The effect of affective corrective feedback variation in Web-based instruction on community college student satisfaction and retention
Pamela Beth Andreatta, University of San Francisco, United States
University of San Francisco . Awarded
Students in web-based learning environments receive feedback about their performance principally through a system of text-based messages that are sent through some form of electronic communication. These feedback messages lack the non-verbal visual cues that serve to establish context, present affective information, and provide motivational support to students in the learning environment. Student motivation is an important factor influencing student satisfaction with web-based learning environments; therefore, feedback messages that contain affective information may increase student satisfaction with web-based instruction.
The purpose of the research was to examine the influences of three forms of affective feedback (no affective feedback, supportive language, and supportive language with emoticons) on student satisfaction and retention in community college web-based courses that used text-based feedback. A quasi-experimental in situ methodology was used with a sample of 109 students enrolled in actual web-based instruction. Pre- and post-treatment surveys were used to collect the data from students via the Internet.

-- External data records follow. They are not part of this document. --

-- ==== Sys2Proof/Machine/CtlOps.lean ====
section
/-!
DEFINITION. The control engine's loops and trace (13) as shared operations.
-/
namespace Sys2Proof.Machine

/-! ## Reading a loop (13 R280, R281, R289, R290) -/

/-- Is the CTL island in RUN? -/
def State.ctlRuns (s : State) : Bool := s.f R.CLOCK_ISL_STAT 5 4 == 0

def State.lp (s : State) (l : Nat) : LoopSt := s.ctl.loops.getD l LoopSt.reset
def State.setLp (s : State) (l : Nat) (x : LoopSt) : State := { s with ctl := { s.ctl with loops := s.ctl.loops.set l x } }

def State.lpLut (s : State) (l : Nat) : Bool := s.f (R.LOOP_LAW l) 31 30 == 1
def State.lpNx (s : State) (l : Nat) : Nat := if s.lpLut l then 0 else min 6 (s.f (R.LOOP_LAW l) 18 16)
def State.lpNi (s : State) (l : Nat) : Nat := min (s.lpNio l) (s.f (R.LOOP_LAW l) 13 12)
def State.lpPeriod (s : State) (l : Nat) : Nat := max 1 (s.f (R.LOOP_LP_CFG l) 23 0)

/-- Weight of a law header (13 R281). -/
def lawWeight (w : Word) : Nat :=
  if fld w 31 30 = 1 then 1
  else
    let nx := fld w 18 16
    let ni := fld w 13 12
    let nio := fld w 9 8
    1 + (nx * nx + 4 * nx * nio + nio * nio + ni * (1 + nio)) / 32

/-- Evaluations per second of a law header at a period, in 10^-6. -/
def lawLoad (w : Word) (period : Nat) : Nat := lawWeight w * 10 ^ 12 / max 1 period

/-- Committed load, in 10^-6 evaluations per second, leaving one loop out (13 R281). -/
def State.ctlLoad (s : State) (but : Nat) : Nat :=
  (((List.range 24).filter (fun l => s.lpSt l != 0 && l != but)).map
    (fun l => lawLoad (s.r (R.LOOP_LAW l)) (s.lpPeriod l))).foldl (· + ·) 0

/-- Does a loop with a law header and a period fit beside the others: the sum of w × 10^6 / PERIOD_US, over the product of
the periods as its denominator, within 400,000 (13 R281)? -/
def State.loadFits (s : State) (l : Nat) (law : Word) (period : Nat) : Bool :=
  let all := (lawWeight law, max 1 period) ::
    ((List.range 24).filter (fun k => s.lpSt k != 0 && k != l)).map (fun k => (lawWeight (s.r (R.LOOP_LAW k)), s.lpPeriod k))
  let d := all.foldl (fun (x : Nat) e => x * e.2) 1
  decide ((all.map (fun e => e.1 * 10 ^ 6 * (d / e.2))).foldl (· + ·) 0 ≤ 400000 * d)

/-- Newest sample DT of a loop at or before now (13 R280). -/
def State.sampleDT (s : State) (l : Nat) : Option DT :=
  let us := s.dt / 25600
  let ph := s.f (R.LOOP_LP_PHASE l) 23 0
  if us < ph then none else some ((us - (us - ph) % s.lpPeriod l) * 25600)

/-- Enter a loop state (13 R292); U_IRQ_RAW.STATE. -/
def State.setLpSt (s : State) (l st : Nat) : State :=
  if s.lpSt l = st then s
  else (s.w (R.LOOP l 0x044) (unitState [0, 4] st)).uirq (R.LOOP l 0x040) 5

/-- A loop is GATED: a sink channel is the target of a MOTOR outlet whose enable is off, or its cluster is tripped
(13 R286). -/
def State.lpGated (s : State) (l : Nat) : Bool :=
  (s.lpChans l).any (fun u => (s.motorOwned u && !(s.pch u).oe) || s.clTripped (u / 8))

/-! ## Vectors in registers (13 R287) -/

/-- Exponent and mantissa of a word. -/
def State.expo (s : State) (o : Nat) : Int := toSigned 8 (s.f o 7 0)
def State.mant (s : State) (o : Nat) : Int := fdiv (sword (s.r o)) 256

/-- A vector of `n` elements whose exponent word stands at an offset. -/
def State.vec (s : State) (o n : Nat) : BF := ⟨s.expo o, (List.range n).map (fun j => s.mant (o + 4 + 4 * j))⟩

/-- Store a vector, `n` words of mantissas in all. -/
def State.setVec (s : State) (o n : Nat) (v : BF) : State :=
  s.ws o (nw (ofSigned 8 v.e) :: (List.range n).map (fun j => wordOf (v.at j * 256)))

/-- The term of coefficient `i` of the matrix at an offset with an element. -/
def State.ct (s : State) (o i : Nat) (x ex : Int) : Term := term (s.mant (o + 4 + 4 * i)) (s.expo o) x ex

/-- A stage's result: stored, OVF flagged (13 R288). -/
def State.putStage (s : State) (l o n : Nat) (r : Norm) : State :=
  let s := s.setVec o n r.v
  if r.ovf then (s.uflt (R.LOOP l 0x040) 4).uirq (R.LOOP l 0x040) 4 else s

/-! ## Sources (13 R283, R284) -/

/-- Raw value of a source, and whether it is valid (13 R283). -/
def State.srcRaw (s : State) (l code idx : Nat) : Int × Bool :=
  match code with
  | 1 => (s.f (R.AING_AIN_CODE idx) 15 0, s.b (R.AING_AIN_CODE idx) 31)
  | 2 => ((s.r (R.FING_F_FREQ idx)).toNat, s.b (R.FING_F_STAT idx) 31 && !s.b (R.FING_F_STAT idx) 30 &&
      !(s.b R.FING_QUAD_CFG (idx / 2) && (s.fio.quadBad.getD (idx / 2) none).isSome))
  | 3 => ((s.r (R.METER_FLOW_TGT idx)).toNat, true)
  | 4 => ((s.r (R.METER_FLOW_MEAS idx)).toNat, !s.b (R.METER_PSTAT idx) 2)
  | 5 => (sword (s.r (R.METER_PRESS idx)), !s.b (R.METER_PSTAT idx) 3)
  | 6 => (match s.meterOut idx with | some o => (o.out : Int) | none => 0, true)
  | 7 => (sword (s.r (R.LOOP_HOST_VAL l idx)), true)
  | 8 => (sword (s.r (R.LOOP_OUT_RAW (idx / 2) (idx % 2))), s.lpSt (idx / 2) != 0 && s.lpSt (idx / 2) != 4)
  | _ => (0, true)

/-- Is a source's raw value signed? -/
def srcSigned (code : Nat) : Bool := code == 5 || code == 7 || code == 8

/-- Is input `d` (0 r_1, 1 r_2, 2 y_1, 3 y_2) in use? -/
def State.inUsed (s : State) (l d : Nat) : Bool := decide (d % 2 < s.lpNio l) && s.f (R.LOOP_IN_SEL l d) 31 28 != 0

/-- Raw value of an input and whether it is invalid, out of range or stale (13 R284). -/
def State.readIn (s : State) (l d : Nat) : Int × Bool :=
  let code := s.f (R.LOOP_IN_SEL l d) 31 28
  let idx := s.f (R.LOOP_IN_SEL l d) 27 16
  let v := s.srcRaw l code idx
  let lim (w : Word) : Int := if srcSigned code then sword w else w.toNat
  let far := decide (v.1 < lim (s.r (R.LOOP_IN_LO l d))) || decide (lim (s.r (R.LOOP_IN_HI l d)) < v.1)
  let ms := s.f (R.LOOP_IN_STALE l d) 15 0
  let stale := ms != 0 && (match s.ctl.pub.find? (fun e => e.1 == pubKey l code idx) with
    | some e => decide (msDT ms < s.dt - e.2)
    | none => true)
  (v.1, code != 0 && (!v.2 || far || stale))

/-- The INPUT stage: last good values stand in for bad ones; runs of bad and good samples are counted (13 R284, R297). -/
def State.evInput (s : State) (l : Nat) : State :=
  let x := s.lp l
  let rs := (List.range 4).map (fun d => s.readIn l d)
  let get (d : Nat) : Int × Bool := rs.getD d (0, false)
  let good := (List.range 4).map (fun d => if (get d).2 then x.good.getD d 0 else (get d).1)
  let run (b : Bool) (n : Nat) : Nat := if b then min (n + 1) 255 else 0
  let s := s.setLp l { x with good := good,
                              bad := (List.range 4).map (fun d => run (get d).2 (x.bad.getD d 0)),
                              okN := (List.range 4).map (fun d => run (!(get d).2) (x.okN.getD d 0)) }
  let el (d : Nat) : List Term :=
    if d % 2 < s.lpNio l then
      let m := ratio24 (good.getD d 0 - sword (s.r (R.LOOP_IN_OFS l d))) 1
      let g := R.LOOP_IN_GAIN l d
      [term (m.at 0) m.e (s.mant g) (s.expo g)]
    else []
  s.putStage l (R.LOOP_ST_INPUT l 0) 4 (stage ((List.range 4).map el) (s.expo (R.LOOP_ST_INPUT l 0)))

/-! ## OBSERVER (13 R289, R290) -/

/-- u for a raw output: converted back through OUT_OFS and OUT_GAIN (13 R294). -/
def State.outBack (s : State) (l m : Nat) (raw : Int) : BF :=
  let g := sword (s.r (R.LOOP_OUT_GAIN l m))
  let n := raw - sword (s.r (R.LOOP_OUT_OFS l m))
  if g = 0 then ⟨0, [(Config.unscaled n).toInt]⟩
  else if g < 0 then ratio24 (-n) (-g) else ratio24 n g

/-- The u of the previous sample: the previous OUTPUT before its clamp, or the manual or safe output, which the first AUTO
sample after MANUAL takes too (13 R289, R292). -/
def State.prevU (s : State) (l m : Nat) : BF :=
  match s.lpSt l with
  | 1 => s.outBack l m (sword (s.r (R.LOOP_MAN_OUT l m)))
  | 4 => s.outBack l m (sword (s.r (R.LOOP_SAFE_OUT l m)))
  | _ =>
    if (s.lp l).uMan then s.outBack l m (sword (s.r (R.LOOP_OUT_RAW l m)))
    else
      let v := s.vec (R.LOOP_ST_FEEDBACK l 0) 2
      ⟨v.e, [v.at m]⟩

/-- The OBSERVER stage. -/
def State.evObserver (s : State) (l : Nat) : State :=
  let i := s.vec (R.LOOP_ST_INPUT l 0) 4
  if s.lpLut l then s.setVec (R.LOOP_ST_OBSERVER l 0) 6 ⟨i.e, [i.at 2]⟩
  else
    let nx := s.lpNx l
    let no := s.lpNio l
    let x := s.vec (R.LOOP_ST_OBSERVER l 0) 6
    let inn := (stage ((List.range no).map (fun m =>
      unit (i.at (2 + m)) i.e :: (List.range nx).map (fun j => s.ct (R.LOOP_COEF_C l 0) (6 * m + j) (-(x.at j)) x.e))) 0).v
    let row (k : Nat) : List Term :=
      (List.range nx).map (fun j => s.ct (R.LOOP_COEF_A l 0) (6 * k + j) (x.at j) x.e) ++
      (List.range no).map (fun j => s.ct (R.LOOP_COEF_B l 0) (2 * k + j) ((s.prevU l j).at 0) (s.prevU l j).e) ++
      (List.range no).map (fun j => s.ct (R.LOOP_COEF_L l 0) (2 * k + j) (inn.at j) inn.e)
    s.putStage l (R.LOOP_ST_OBSERVER l 0) 6 (stage ((List.range nx).map row) x.e)

/-! ## INTEGRATOR and FEEDBACK (13 R289 to R291, R294) -/

/-- The errors e_m = r_m − y_m. -/
def State.evError (s : State) (l : Nat) : State :=
  let i := s.vec (R.LOOP_ST_INPUT l 0) 4
  let e := (stage ((List.range (s.lpNio l)).map (fun m => [unit (i.at m) i.e, unit (-(i.at (2 + m))) i.e])) (s.lp l).err.e).v
  s.setLp l { s.lp l with err := e }

/-- Would integration push channel m further into its limit (13 R291)? -/
def State.windup (s : State) (l m : Nat) : Bool :=
  let k := s.mant (R.LOOP_COEF_KI l 0 + 4 + 4 * (2 * m + m)) * s.mant (R.LOOP_COEF_GI l 0 + 4 + 4 * m) * (s.lp l).err.at m
  (decide (0 < k) && s.b (R.LOOP_LP_STAT l) (26 + m)) || (decide (k < 0) && s.b (R.LOOP_LP_STAT l) (24 + m))

/-- The INTEGRATOR stage in AUTO. -/
def State.evIntegrate (s : State) (l : Nat) : State :=
  if s.lpGated l then s
  else
    let x := s.vec (R.LOOP_ST_INTEGRATOR l 0) 2
    let e := (s.lp l).err
    let el (m : Nat) : List Term :=
      if s.windup l m then [unit (x.at m) x.e] else [unit (x.at m) x.e, s.ct (R.LOOP_COEF_GI l 0) m (e.at m) e.e]
    s.putStage l (R.LOOP_ST_INTEGRATOR l 0) 2 (stage ((List.range (s.lpNi l)).map el) x.e)

/-- The LUT gain g for the error (13 R290). -/
def State.lutGain (s : State) (l : Nat) : BF :=
  let e := (s.lp l).err
  let ro := R.LOOP_COEF_E_RANGE l 0
  let rm := s.mant (ro + 4)
  let k := e.e - s.expo ro
  let n0 := e.at 0 * 2 ^ k.toNat * (if rm < 0 then -1 else 1)
  let d0 := (rm.natAbs : Int) * 2 ^ (-k).toNat
  let nd : Int × Int := if rm = 0 then ((Config.errRatio (e.at 0)).toInt, 2 ^ 20) else (n0, d0)
  let d := nd.2
  let p := (clamp (-d) d nd.1 + d) * 16
  let i := (min (fdiv p d) 31).toNat
  let go := R.LOOP_COEF_G l 0
  let g0 := s.mant (go + 4 + 4 * i)
  let g1 := s.mant (go + 4 + 4 * (i + 1))
  let r := ratio24 (g0 * d + (g1 - g0) * (p - i * d)) d
  ⟨r.e + s.expo go - 23, r.m⟩

/-- Terms of v_m but for the integral states. -/
def State.fbTerms (s : State) (l m : Nat) : List Term :=
  let i := s.vec (R.LOOP_ST_INPUT l 0) 4
  if s.lpLut l then
    let g := (s.lp l).gain
    let e := (s.lp l).err
    [s.ct (R.LOOP_COEF_N l 0) 0 (i.at 0) i.e, term (g.at 0) g.e (e.at 0) e.e]
  else
    let x := s.vec (R.LOOP_ST_OBSERVER l 0) 6
    (List.range (s.lpNio l)).map (fun j => s.ct (R.LOOP_COEF_N l 0) (2 * m + j) (i.at j) i.e) ++
      (List.range (s.lpNx l)).map (fun j => s.ct (R.LOOP_COEF_KX l 0) (6 * m + j) (-(x.at j)) x.e)

/-- Terms of v_m from the integral states. -/
def State.kiTerms (s : State) (l m : Nat) : List Term :=
  let x := s.vec (R.LOOP_ST_INTEGRATOR l 0) 2
  (List.range (s.lpNi l)).map (fun j => s.ct (R.LOOP_COEF_KI l 0) (2 * m + j) (x.at j) x.e)

/-- The FEEDBACK stage. -/
def State.evFeedback (s : State) (l : Nat) : State :=
  s.putStage l (R.LOOP_ST_FEEDBACK l 0) 2
    (stage ((List.range (s.lpNio l)).map (fun m => s.fbTerms l m ++ s.kiTerms l m)) (s.expo (R.LOOP_ST_FEEDBACK l 0)))

/-- What the integral states must add to v_m for the raw output held: a quotient, its denominator positive (13 R294). -/
def State.presetGap (s : State) (l m : Nat) : Int × Int :=
  let raw := sword (s.r (R.LOOP_OUT_RAW l m)) - sword (s.r (R.LOOP_OUT_OFS l m))
  let g := sword (s.r (R.LOOP_OUT_GAIN l m))
  let b := (stage [s.fbTerms l m] 0).v
  let base := exact (b.at 0) b.e
  if g = 0 then (exact (Config.unscaled raw).toInt 0 - base, 2 ^ 151)
  else
    let n := raw * 2 ^ 151 - g * base
    if g < 0 then (-n, -g * 2 ^ 151) else (n, g * 2 ^ 151)

/-- A quotient by coefficients of KI, whose exponent is taken out, as an element. -/
def kiQuot (n d ek : Int) : BF :=
  let r := if d < 0 then ratio24 (-n) (-d) else ratio24 n d
  ⟨r.e - ek + 23, r.m⟩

The differences between means for the variations in affective feedback on student satisfaction and student retention did not reach statistical significance. The results of stepwise multiple regression analyses to examine the interrelationships among eight predictor variables (type of affective feedback, computer and Internet self-efficacy, external feedback propensity, internal feedback propensity, internal feedback ability, gender, native English language, and ethnicity) and the variables student satisfaction and retention, revealed significant predictors (external feedback propensity, type of affective feedback, internal feedback ability, gender) for student satisfaction. The results of ancillary analyses to examine sub-group differences suggested that white and male students, and students with high external feedback propensity and high computer and Internet self-efficacy, were more influenced by supportive language affective feedback than the other two feedback treatments. Results also suggested that students who had previous successful experience with web-based instruction were more positively affected by the inclusion of affective feedback than students who had no prior experience.
The implications of this research suggest that instructors provide affective feedback in the form of supportive language to all students because, while it does not positively influence all students, it may influence particular subgroups and does not appear to negatively impact the others.
Andreatta, P.B. The effect of affective corrective feedback variation in Web-based instruction on community college student satisfaction and retention. Ph.D. thesis, University of San Francisco.